Since each of us was several, there was quite a crowd. Here we have made use of everything that came within range, what was closest as well as fartherest away. (Deleuze & Guattari, in the introduction to A Thousand Plateaus, 3)

Friday, September 10, 2010

It's midnight in the garden

Midnight in the Garden of Academe (2004)
Judy McDermott
102 x 76 cm
Silk. Cotton Batting. Machine quilted with cotton thread.
Knots are hand-dyed silk.

Completed in 2004, Midnight in the Garden of Academe was exhibited first in the US and then in Germany after Judy's death in 2005. I didn't have the opportunity to discuss this quilt with Judy but her husband told me that just as A Real Pretend Wagga for Paul Klee (1998)--selected for 'Quilt National' in 1999--was all about 'colour', Midnight in the Garden of Academe was all about 'texture'.

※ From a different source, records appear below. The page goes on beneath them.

-- ==== Sys2Proof/Tests/Slice0.lean ====
section
/-! SUPPORT. The model's own tests. Expected values come from the spec: its opcode table (30_encoding.md R113) and the vectors of
95_test_vectors.md, named in each comment. The last part gives, for every statement with hypotheses, a concrete state and
operands that meet them together. -/

namespace Sys2Proof.Tests

open Sys2Proof.Machine

/-! ### Helpers -/

/-- The state after a step, tested. -/
def after (s : State) (f : State → Bool) : Bool :=
  match step s with
  | .next t => f t
  | .fault _ => false
  | .refused _ => false

/-- A block of one port. -/
def one (q : Port) : State := { State.reset with ports := [q] }

/-- Port 0 after reset. -/
def q0 : Port := Port.reset 0 0

/-- Port 0 receiving. -/
def receiving : Port := { q0 with dir := .input, enableData := true }

/-- Port 0 receiving, in a receive state. -/
def receivingIn (x : RxState) : Port := { receiving with rxState := x }

/-- Port 0 turned to OUTPUT with data off, as the RDM sends require. -/
def quietOutput : Port := { q0 with dir := .output }

/-- Port 0 sending DMX. -/
def sending : Port := { q0 with dir := .output, enableData := true }

/-- Port 0 with one published packet and one published frame. -/
def holding : Port := { receiving with rdmHead := 1#3, dmxHead := 1#2 }

/-- `s` with one event pending. -/
def pending (e : Event) (s : State) : State := { s with inputs := [e] }

/-- `s` with a command in progress. -/
def inPhase (ph : CmdPhase) (w : Word) (s : State) : State := { s with cmdPhase := ph, busy := true, cmdWord := w }

/-- The first bytes of the request packet of 95_test_vectors.md part 1. -/
def requestHead : List Byte :=
  [0xCC#8, 0x01#8, 0x18#8, 0x12#8, 0x34#8, 0x56#8, 0x78#8, 0x9A#8, 0xBC#8, 0xCB#8, 0xA9#8, 0x87#8]

/-- The rest of the request packet of 95_test_vectors.md part 1. -/
def requestTail : List Byte :=
  [0x65#8, 0x43#8, 0x21#8, 0x00#8, 0x01#8, 0x00#8, 0x00#8, 0x00#8, 0x20#8, 0x00#8, 0x60#8, 0x00#8]

/-- A block with the request packet in PBUF. -/
def withRequest (s : State) : State := s.storePbuf 0 (requestHead ++ requestTail)

/-! ### Well-formedness: an ill-formed term for each check -/

theorem test_wf_port_refused : WellFormed (.getDmx 4#4) = false := by decide
theorem test_wf_rawLength_zero_refused : WellFormed (.rdmSendraw 0#4 0#10) = false := by decide
theorem test_wf_rawLength_513_refused : WellFormed (.rdmRespondRaw 0#4 513#10) = false := by decide
theorem test_wf_slots_zero_refused : WellFormed (.setSlots 0#10) = false := by decide
theorem test_wf_slots_513_refused : WellFormed (.setSlots 513#10) = false := by decide
theorem test_wf_direction_refused : WellFormed (.setDir 0#4 1#1 3#2) = false := by decide
theorem test_wf_accepts : WellFormed (.rdmRespondDisc 3#4 512#10) = true := by decide

/-! ### Decoding: opcode, port and imm of each row of R113 written out -/

theorem test_decode_nop : decode (0x00#8 ++ 0x0#4 ++ 0x00000#20) = .ok .nop := by decide
theorem test_decode_setBreak : decode (0x01#8 ++ 0x0#4 ++ 0xFFFFF#20) = .ok (.setBreak 1048575#20) := by decide
theorem test_decode_setMab : decode (0x02#8 ++ 0x0#4 ++ 0x0000C#20) = .ok (.setMab 12#20) := by decide
theorem test_decode_setPeriod : decode (0x03#8 ++ 0x0#4 ++ 0x061A8#20) = .ok (.setPeriod 25000#20) := by decide
theorem test_decode_setSlots : decode (0x04#8 ++ 0x0#4 ++ 0x003FF#20) = .ok (.setSlots 1023#10) := by decide
theorem test_decode_setDir : decode (0x10#8 ++ 0x2#4 ++ 0b00000000000000000_1_10#20) = .ok (.setDir 2#4 1#1 2#2) := by
  decide
theorem test_decode_setDir_disable : decode (0x10#8 ++ 0xF#4 ++ 0x00001#20) = .ok (.setDir 15#4 0#1 1#2) := by decide
theorem test_decode_txdata : decode (0x11#8 ++ 0x3#4 ++ 0x003FF#20) = .ok (.txdata 3#4 1023#10) := by decide
theorem test_decode_getDmx : decode (0x12#8 ++ 0x1#4 ++ 0x00000#20) = .ok (.getDmx 1#4) := by decide
theorem test_decode_getUps : decode (0x13#8 ++ 0x1#4 ++ 0x00000#20) = .ok (.getUps 1#4) := by decide
theorem test_decode_rdmSendraw : decode (0x20#8 ++ 0x0#4 ++ 0x0001A#20) = .ok (.rdmSendraw 0#4 26#10) := by decide
theorem test_decode_rdmSend : decode (0x21#8 ++ 0x0#4 ++ 0x00000#20) = .ok (.rdmSend 0#4) := by decide
theorem test_decode_rdmRecv : decode (0x22#8 ++ 0x2#4 ++ 0x00000#20) = .ok (.rdmRecv 2#4) := by decide
theorem test_decode_rdmRecvTo : decode (0x23#8 ++ 0x1#4 ++ 0x00000#20) = .ok (.rdmRecvTo 1#4) := by decide
theorem test_decode_rdmRespondRaw : decode (0x24#8 ++ 0x2#4 ++ 0x0001A#20) = .ok (.rdmRespondRaw 2#4 26#10) := by decide
theorem test_decode_rdmRespondDisc : decode (0x25#8 ++ 0x2#4 ++ 0x00018#20) = .ok (.rdmRespondDisc 2#4 24#10) := by
  decide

The titles of Judy's works are important, even if it is  now up to us to decode them the best way we can. She loved language--puns, double meanings, to cross-reference her quilts to poetry, to literature. Some, like Clap Hands Here Comes Charlie (2002) were named after a song title which she told me she had heard on the radio after the song itself had been played...Judy's daughter explained that Love Will Nail You to the Cross (1995-1997) was also named after a song: 'Nail You to the Cross' by John Ewbank. I have a recording of Jeannie Lewis  made in 1995 ('Tango Australis', Sole Music). The words and music are powerful, the message hard-hitting, it's message of inevitability: 
"Love's going to nail you to the cross/Love's going to nail you to the cross/It'll go right through you/It'll flatter and fool you/It'll do you good and nail you to the cross."
And the quilt itself takes that message even further: it is the private made public, looking being made visible, the quilt can both reveal and conceal, it is reversible (the narratives to be understood from both sides), it enfolds. To work with Judy's quilts is to continually uncover alternative meaning, uncover new stories.

The art quilt as a medium of expression draws on the tradition of the utilitarian quilt and, as such, is associated with home and family. Placing the quilt within the gallery allows these conventional narratives to be re-assessed and the opportunity for other, even 'hidden' meanings to emerge.